The 3 months correlation between Labor and NOHO is 0.55. Overlapping area represents the amount of risk that can be diversified away by holding Labor Smart and NOHO Inc in the same portfolio, assuming nothing else is changed. The correlation between historical prices or returns on NOHO Inc and Labor Smart is a relative statistical measure of the degree to which these equity instruments tend to move together. The correlation coefficient measures the extent to which returns on Labor Smart are associated (or correlated) with NOHO. Values of the correlation coefficient range from -1 to +1, where.
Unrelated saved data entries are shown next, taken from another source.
-- ==== Sys2Proof/Laws/State.lean ====
section
/-! SUPPORT. What each update of the state does to each field, so that no proof unfolds a record update. -/

namespace Sys2Proof.Machine

section
variable (s : State) (g : GroupId) (f : Group → Group)
@[simp] theorem State.modGroup_agenda : (s.modGroup g f).agenda = s.agenda := rfl
@[simp] theorem State.modGroup_issue : (s.modGroup g f).issue = s.issue := rfl
@[simp] theorem State.modGroup_cur : (s.modGroup g f).cur = s.cur := rfl
@[simp] theorem State.modGroup_freeN : (s.modGroup g f).freeN = s.freeN := rfl
@[simp] theorem State.modGroup_nextId : (s.modGroup g f).nextId = s.nextId := rfl
@[simp] theorem State.modGroup_time : (s.modGroup g f).time = s.time := rfl
@[simp] theorem State.modGroup_timePhase : (s.modGroup g f).timePhase = s.timePhase := rfl
@[simp] theorem State.modGroup_slewed : (s.modGroup g f).slewed = s.slewed := rfl
@[simp] theorem State.modGroup_slewBack : (s.modGroup g f).slewBack = s.slewBack := rfl
@[simp] theorem State.modGroup_dies : (s.modGroup g f).dies = s.dies := rfl
@[simp] theorem State.modGroup_exch : (s.modGroup g f).exch = s.exch := rfl
@[simp] theorem State.modGroup_groups : (s.modGroup g f).groups = updWhere (·.id == g) f s.groups := rfl
@[simp] theorem State.modGroup_columns : (s.modGroup g f).columns = s.columns := rfl
@[simp] theorem State.modGroup_saved : (s.modGroup g f).saved = s.saved := rfl
@[simp] theorem State.modGroup_launches : (s.modGroup g f).launches = s.launches := rfl
@[simp] theorem State.modGroup_submitted : (s.modGroup g f).submitted = s.submitted := rfl
@[simp] theorem State.modGroup_nextLaunch : (s.modGroup g f).nextLaunch = s.nextLaunch := rfl
@[simp] theorem State.modGroup_cores : (s.modGroup g f).cores = s.cores := rfl
@[simp] theorem State.modGroup_lastPlace : (s.modGroup g f).lastPlace = s.lastPlace := rfl
@[simp] theorem State.modGroup_mems : (s.modGroup g f).mems = s.mems := rfl
@[simp] theorem State.modGroup_l1 : (s.modGroup g f).l1 = s.l1 := rfl
@[simp] theorem State.modGroup_l2 : (s.modGroup g f).l2 = s.l2 := rfl
@[simp] theorem State.modGroup_code : (s.modGroup g f).code = s.code := rfl
@[simp] theorem State.modGroup_tlb : (s.modGroup g f).tlb = s.tlb := rfl
@[simp] theorem State.modGroup_walks : (s.modGroup g f).walks = s.walks := rfl
@[simp] theorem State.modGroup_codeReqs : (s.modGroup g f).codeReqs = s.codeReqs := rfl
@[simp] theorem State.modGroup_accs : (s.modGroup g f).accs = s.accs := rfl
@[simp] theorem State.modGroup_faults : (s.modGroup g f).faults = s.faults := rfl
@[simp] theorem State.modGroup_refaulted : (s.modGroup g f).refaulted = s.refaulted := rfl
@[simp] theorem State.modGroup_stamp : (s.modGroup g f).stamp = s.stamp := rfl
@[simp] theorem State.modGroup_ordLog : (s.modGroup g f).ordLog = s.ordLog := rfl
@[simp] theorem State.modGroup_cmds : (s.modGroup g f).cmds = s.cmds := rfl
@[simp] theorem State.modGroup_held : (s.modGroup g f).held = s.held := rfl
@[simp] theorem State.modGroup_routes : (s.modGroup g f).routes = s.routes := rfl
@[simp] theorem State.modGroup_shadows : (s.modGroup g f).shadows = s.shadows := rfl
@[simp] theorem State.modGroup_collect : (s.modGroup g f).collect = s.collect := rfl
@[simp] theorem State.modGroup_collSeq : (s.modGroup g f).collSeq = s.collSeq := rfl
@[simp] theorem State.modGroup_swm : (s.modGroup g f).swm = s.swm := rfl
@[simp] theorem State.modGroup_freezes : (s.modGroup g f).freezes = s.freezes := rfl
@[simp] theorem State.modGroup_frzReqs : (s.modGroup g f).frzReqs = s.frzReqs := rfl
@[simp] theorem State.modGroup_thawReqs : (s.modGroup g f).thawReqs = s.thawReqs := rfl
@[simp] theorem State.modGroup_bias : (s.modGroup g f).bias = s.bias := rfl
@[simp] theorem State.modGroup_flips : (s.modGroup g f).flips = s.flips := rfl
@[simp] theorem State.modGroup_flip : (s.modGroup g f).flip = s.flip := rfl
@[simp] theorem State.modGroup_bridge : (s.modGroup g f).bridge = s.bridge := rfl
@[simp] theorem State.modGroup_hostReqs : (s.modGroup g f).hostReqs = s.hostReqs := rfl
@[simp] theorem State.modGroup_heldHost : (s.modGroup g f).heldHost = s.heldHost := rfl
@[simp] theorem State.modGroup_heldRecs : (s.modGroup g f).heldRecs = s.heldRecs := rfl
@[simp] theorem State.modGroup_migration : (s.modGroup g f).migration = s.migration := rfl
@[simp] theorem State.modGroup_migCount : (s.modGroup g f).migCount = s.migCount := rfl
@[simp] theorem State.modGroup_promoted : (s.modGroup g f).promoted = s.promoted := rfl
@[simp] theorem State.modGroup_refreshSlot : (s.modGroup g f).refreshSlot = s.refreshSlot := rfl
@[simp] theorem State.modGroup_ctxs : (s.modGroup g f).ctxs = s.ctxs := rfl
@[simp] theorem State.modGroup_mgmt : (s.modGroup g f).mgmt = s.mgmt := rfl
@[simp] theorem State.modGroup_quiesce : (s.modGroup g f).quiesce = s.quiesce := rfl
@[simp] theorem State.modGroup_fw : (s.modGroup g f).fw = s.fw := rfl
@[simp] theorem State.modGroup_comms : (s.modGroup g f).comms = s.comms := rfl
@[simp] theorem State.modGroup_podRoutes : (s.modGroup g f).podRoutes = s.podRoutes := rfl
@[simp] theorem State.modGroup_links : (s.modGroup g f).links = s.links := rfl
@[simp] theorem State.modGroup_linkRx : (s.modGroup g f).linkRx = s.linkRx := rfl
@[simp] theorem State.modGroup_linkSeq : (s.modGroup g f).linkSeq = s.linkSeq := rfl
@[simp] theorem State.modGroup_txSeq : (s.modGroup g f).txSeq = s.txSeq := rfl
@[simp] theorem State.modGroup_linkStop : (s.modGroup g f).linkStop = s.linkStop := rfl
@[simp] theorem State.modGroup_retry : (s.modGroup g f).retry = s.retry := rfl
@[simp] theorem State.modGroup_cabled : (s.modGroup g f).cabled = s.cabled := rfl
@[simp] theorem State.modGroup_heldOut : (s.modGroup g f).heldOut = s.heldOut := rfl
@[simp] theorem State.modGroup_remoteBad : (s.modGroup g f).remoteBad = s.remoteBad := rfl
@[simp] theorem State.modGroup_peers : (s.modGroup g f).peers = s.peers := rfl
@[simp] theorem State.modGroup_out : (s.modGroup g f).out = s.out := rfl
end

section
variable (s : State) (c : ColId) (f : Column → Column)
@[simp] theorem State.modColumn_agenda : (s.modColumn c f).agenda = s.agenda := rfl
@[simp] theorem State.modColumn_issue : (s.modColumn c f).issue = s.issue := rfl
@[simp] theorem State.modColumn_cur : (s.modColumn c f).cur = s.cur := rfl
@[simp] theorem State.modColumn_freeN : (s.modColumn c f).freeN = s.freeN := rfl
@[simp] theorem State.modColumn_nextId : (s.modColumn c f).nextId = s.nextId := rfl
@[simp] theorem State.modColumn_time : (s.modColumn c f).time = s.time := rfl
@[simp] theorem State.modColumn_timePhase : (s.modColumn c f).timePhase = s.timePhase := rfl
@[simp] theorem State.modColumn_slewed : (s.modColumn c f).slewed = s.slewed := rfl
@[simp] theorem State.modColumn_slewBack : (s.modColumn c f).slewBack = s.slewBack := rfl
@[simp] theorem State.modColumn_dies : (s.modColumn c f).dies = s.dies := rfl
@[simp] theorem State.modColumn_exch : (s.modColumn c f).exch = s.exch := rfl
@[simp] theorem State.modColumn_groups : (s.modColumn c f).groups = s.groups := rfl
@[simp] theorem State.modColumn_columns : (s.modColumn c f).columns = updWhere (·.id == c) f s.columns := rfl
@[simp] theorem State.modColumn_saved : (s.modColumn c f).saved = s.saved := rfl
@[simp] theorem State.modColumn_launches : (s.modColumn c f).launches = s.launches := rfl
@[simp] theorem State.modColumn_submitted : (s.modColumn c f).submitted = s.submitted := rfl
@[simp] theorem State.modColumn_nextLaunch : (s.modColumn c f).nextLaunch = s.nextLaunch := rfl
@[simp] theorem State.modColumn_cores : (s.modColumn c f).cores = s.cores := rfl
@[simp] theorem State.modColumn_lastPlace : (s.modColumn c f).lastPlace = s.lastPlace := rfl
@[simp] theorem State.modColumn_mems : (s.modColumn c f).mems = s.mems := rfl
@[simp] theorem State.modColumn_l1 : (s.modColumn c f).l1 = s.l1 := rfl
@[simp] theorem State.modColumn_l2 : (s.modColumn c f).l2 = s.l2 := rfl
@[simp] theorem State.modColumn_code : (s.modColumn c f).code = s.code := rfl
@[simp] theorem State.modColumn_tlb : (s.modColumn c f).tlb = s.tlb := rfl
@[simp] theorem State.modColumn_walks : (s.modColumn c f).walks = s.walks := rfl
@[simp] theorem State.modColumn_codeReqs : (s.modColumn c f).codeReqs = s.codeReqs := rfl
@[simp] theorem State.modColumn_accs : (s.modColumn c f).accs = s.accs := rfl
@[simp] theorem State.modColumn_faults : (s.modColumn c f).faults = s.faults := rfl
@[simp] theorem State.modColumn_refaulted : (s.modColumn c f).refaulted = s.refaulted := rfl
@[simp] theorem State.modColumn_stamp : (s.modColumn c f).stamp = s.stamp := rfl
@[simp] theorem State.modColumn_ordLog : (s.modColumn c f).ordLog = s.ordLog := rfl
@[simp] theorem State.modColumn_cmds : (s.modColumn c f).cmds = s.cmds := rfl
@[simp] theorem State.modColumn_held : (s.modColumn c f).held = s.held := rfl
@[simp] theorem State.modColumn_routes : (s.modColumn c f).routes = s.routes := rfl
@[simp] theorem State.modColumn_shadows : (s.modColumn c f).shadows = s.shadows := rfl
@[simp] theorem State.modColumn_collect : (s.modColumn c f).collect = s.collect := rfl
@[simp] theorem State.modColumn_collSeq : (s.modColumn c f).collSeq = s.collSeq := rfl
@[simp] theorem State.modColumn_swm : (s.modColumn c f).swm = s.swm := rfl
@[simp] theorem State.modColumn_freezes : (s.modColumn c f).freezes = s.freezes := rfl
@[simp] theorem State.modColumn_frzReqs : (s.modColumn c f).frzReqs = s.frzReqs := rfl
@[simp] theorem State.modColumn_thawReqs : (s.modColumn c f).thawReqs = s.thawReqs := rfl
@[simp] theorem State.modColumn_bias : (s.modColumn c f).bias = s.bias := rfl
@[simp] theorem State.modColumn_flips : (s.modColumn c f).flips = s.flips := rfl
@[simp] theorem State.modColumn_flip : (s.modColumn c f).flip = s.flip := rfl
@[simp] theorem State.modColumn_bridge : (s.modColumn c f).bridge = s.bridge := rfl
@[simp] theorem State.modColumn_hostReqs : (s.modColumn c f).hostReqs = s.hostReqs := rfl
@[simp] theorem State.modColumn_heldHost : (s.modColumn c f).heldHost = s.heldHost := rfl
@[simp] theorem State.modColumn_heldRecs : (s.modColumn c f).heldRecs = s.heldRecs := rfl
@[simp] theorem State.modColumn_migration : (s.modColumn c f).migration = s.migration := rfl
@[simp] theorem State.modColumn_migCount : (s.modColumn c f).migCount = s.migCount := rfl
@[simp] theorem State.modColumn_promoted : (s.modColumn c f).promoted = s.promoted := rfl
@[simp] theorem State.modColumn_refreshSlot : (s.modColumn c f).refreshSlot = s.refreshSlot := rfl
@[simp] theorem State.modColumn_ctxs : (s.modColumn c f).ctxs = s.ctxs := rfl
@[simp] theorem State.modColumn_mgmt : (s.modColumn c f).mgmt = s.mgmt := rfl
@[simp] theorem State.modColumn_quiesce : (s.modColumn c f).quiesce = s.quiesce := rfl
@[simp] theorem State.modColumn_fw : (s.modColumn c f).fw = s.fw := rfl
@[simp] theorem State.modColumn_comms : (s.modColumn c f).comms = s.comms := rfl
@[simp] theorem State.modColumn_podRoutes : (s.modColumn c f).podRoutes = s.podRoutes := rfl
@[simp] theorem State.modColumn_links : (s.modColumn c f).links = s.links := rfl
@[simp] theorem State.modColumn_linkRx : (s.modColumn c f).linkRx = s.linkRx := rfl
@[simp] theorem State.modColumn_linkSeq : (s.modColumn c f).linkSeq = s.linkSeq := rfl
@[simp] theorem State.modColumn_txSeq : (s.modColumn c f).txSeq = s.txSeq := rfl
@[simp] theorem State.modColumn_linkStop : (s.modColumn c f).linkStop = s.linkStop := rfl
@[simp] theorem State.modColumn_retry : (s.modColumn c f).retry = s.retry := rfl
@[simp] theorem State.modColumn_cabled : (s.modColumn c f).cabled = s.cabled := rfl
@[simp] theorem State.modColumn_heldOut : (s.modColumn c f).heldOut = s.heldOut := rfl
@[simp] theorem State.modColumn_remoteBad : (s.modColumn c f).remoteBad = s.remoteBad := rfl
@[simp] theorem State.modColumn_peers : (s.modColumn c f).peers = s.peers := rfl
@[simp] theorem State.modColumn_out : (s.modColumn c f).out = s.out := rfl
end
The correlation of zero (0) is possible when the price movement of NOHO Inc has no effect on the direction of Labor Smart i.e., Labor Smart and NOHO go up and down completely randomly.
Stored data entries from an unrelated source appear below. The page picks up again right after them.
-- ==== Sys2Proof/Machine/Assembly.lean ====
section
/-! DEFINITION. The assembly language of 05_encoding R99 and R117 to R120, as a function from text to words and kernel headers. Like the loader it
is host software: the machine's step never reaches it. -/

namespace Sys2Proof.Asm

open Sys2Proof.Machine

/-- Why a line does not assemble (R117 to R120). -/
inductive AsmError where
  | syntax_
  | mnemonic (m : String)
  | suffix (m : String)
  | operands (m : String)
  | range (m : String)
  | fields (m : String)
  | label (n : String)
  | reach (n : String)
  | directive (d : String)
  deriving DecidableEq, Repr

/-! ## Characters and numbers -/

/-- The parts of a text between separators. -/
def pieces (sep : Char → Bool) (cs : List Char) : List (List Char) :=
  cs.foldr (fun c acc => if sep c then [] :: acc else match acc with | x :: xs => (c :: x) :: xs | [] => [[c]]) [[]]
/-- A blank. -/
def blank (c : Char) : Bool := c == ' ' || c == '\t'
/-- Without the blanks around it. -/
def trim (cs : List Char) : List Char := ((cs.dropWhile blank).reverse.dropWhile blank).reverse
/-- A character of a name. -/
def nameChar (c : Char) : Bool := c.isAlphanum || c == '_' || c == '.'
/-- The value of a digit. -/
def digit? (base : Nat) (c : Char) : Option Nat :=
  let v := if '0' ≤ c ∧ c ≤ '9' then c.toNat - 48 else if 'a' ≤ c ∧ c ≤ 'f' then c.toNat - 87 else if 'A' ≤ c ∧ c ≤ 'F' then c.toNat - 55 else 99
  if v < base then some v else none
/-- Digits of a base, underscores between them. -/
def digits? (base : Nat) (cs : List Char) : Option Nat :=
  let ds := cs.filter (· != '_')
  if ds.isEmpty then none else ds.foldl (fun acc c => match acc, digit? base c with | some v, some d => some (v * base + d) | _, _ => none) (some 0)
/-- A number without a sign: decimal, or hexadecimal after 0x. -/
def natOf? : List Char → Option Nat
  | '0' :: 'x' :: cs => digits? 16 cs
  | cs => digits? 10 cs
/-- A number with a sign. -/
def intOf? : List Char → Option Int
  | '-' :: cs => (digits? 10 cs).map fun n => -(n : Int)
  | cs => (natOf? cs).map Int.ofNat

/-- The FP32 code nearest to `p / q` by RNE, subnormal codes kept, a value beyond the range to infinity (R117). -/
def floatCode (neg : Bool) (p q : Nat) : Word :=
  let near (e : Int) : Nat :=               -- p / q in units of 2^e
    let a := if e < 0 then p * 2 ^ e.natAbs else p
    let b := if e < 0 then q else q * 2 ^ e.natAbs
    let n := a / b
    let r := a % b
    if 2 * r > b ∨ (2 * r = b ∧ n % 2 = 1) then n + 1 else n
  let up (e : Int) : Bool := if e < 0 then decide (q ≤ p * 2 ^ e.natAbs) else decide (q * 2 ^ e.natAbs ≤ p)   -- 2^e ≤ p / q
  let e0 : Int := (p.log2 : Int) - q.log2
  let e := max (if up e0 then e0 else e0 - 1) (-126)
  let code := if p = 0 then 0 else (e + 126).toNat * 2 ^ 23 + near (e - 23)
  BitVec.ofBool neg ++ BitVec.ofNat 31 (min code 0x7F800000)
/-- A decimal fraction such as 1.5 (R117). -/
def floatOf? (cs : List Char) : Option Word :=
  let (neg, cs) := match cs with | '-' :: r => (true, r) | _ => (false, cs)
  match pieces (· == '.') cs with
  | [whole, part] =>
    match digits? 10 whole, digits? 10 part with
    | some _, some _ => (digits? 10 (whole ++ part)).map fun p => floatCode neg p (10 ^ (part.filter (· != '_')).length)
    | _, _ => none
  | _ => none

/-! ## Operands (R117) -/

/-- An operand as it is written. -/
inductive Opd where
  | elem (n : Nat)
  | win (w : Win)
  | swap                                    -- lo<hi, hi<lo
  | gpr (n : Nat)
  | coins (n k : Nat)                       -- gN:k; k = 0 is gN:s
  | int (v : Int)
  | flt (w : Word)
  | dq
  | mem (seg g : Nat) (off : Int)
  | memName (seg g : Nat) (name : String)   -- an imported name for its offset
  | sreg (n : Nat)
  | nf (k : Nat)
  | name (s : String)
  deriving DecidableEq, Repr

/-- `xN` with N below a bound. -/
def numbered (pre : List Char) (bound : Nat) (cs : List Char) : Option Nat :=
  if pre.isPrefixOf cs && (cs.drop pre.length).all (·.isDigit) then (digits? 10 (cs.drop pre.length)).filter (· < bound) else none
Pair Corralation between Labor Smart and NOHO

Given the investment horizon of 90 days Labor Smart is expected to under-perform the NOHO. But the pink sheet apears to be less risky and, when comparing its historical volatility, Labor Smart is 3.51 times less risky than NOHO. The pink sheet trades about -0.16 of its potential returns per unit of risk. The NOHO Inc is currently generating about 0.1 of returns per unit of risk over similar time horizon. If you would invest  0.02  in NOHO Inc on September 12, 2024 and sell it today you would earn a total of  0.00  from holding NOHO Inc or generate 0.0% return on investment over 90 days.
Time Period3 Months [change]
DirectionMoves Together 
StrengthWeak
Accuracy100.0%
ValuesDaily Returns

Labor Smart  vs.  NOHO Inc

 Performance 
       Timeline  
Labor Smart 

Risk-Adjusted Performance

0 of 100

 
Weak
 
Strong
Very Weak
Over the last 90 days Labor Smart has generated negative risk-adjusted returns adding no value to investors with long positions. In spite of unsteady performance in the last few months, the Stock's basic indicators remain rather sound which may send shares a bit higher in January 2025. The latest tumult may also be a sign of longer-term up-swing for the firm shareholders.
NOHO Inc 

Risk-Adjusted Performance

8 of 100

 
Weak
 
Strong
OK
Compared to the overall equity markets, risk-adjusted returns on investments in NOHO Inc are ranked lower than 8 (%) of all global equities and portfolios over the last 90 days. Despite quite weak basic indicators, NOHO disclosed solid returns over the last few months and may actually be approaching a breakup point.

Labor Smart and NOHO Volatility Contrast

   Predicted Return Density   
       Returns  

Pair Trading with Labor Smart and NOHO

The main advantage of trading using opposite Labor Smart and NOHO positions is that it hedges away some unsystematic risk. Because of two separate transactions, even if Labor Smart position performs unexpectedly, NOHO can make up some of the losses. Pair trading also minimizes risk from directional movements in the market. For example, if an entire industry or sector drops because of unexpected headlines, the short position in NOHO will offset losses from the drop in NOHO's long position.
The idea behind Labor Smart and NOHO Inc pairs trading is to make the combined position market-neutral, meaning the overall market's direction will not affect its win or loss (or potential downside or upside). This can be achieved by designing a pairs trade with two highly correlated stocks or equities that operate in a similar space or sector, making it possible to obtain profits through simple and relatively low-risk investment.
Check out your portfolio center.
Note that this page's information should be used as a complementary analysis to find the right mix of equity instruments to add to your existing portfolios or create a brand new portfolio. You can also try the Money Flow Index module to determine momentum by analyzing Money Flow Index and other technical indicators.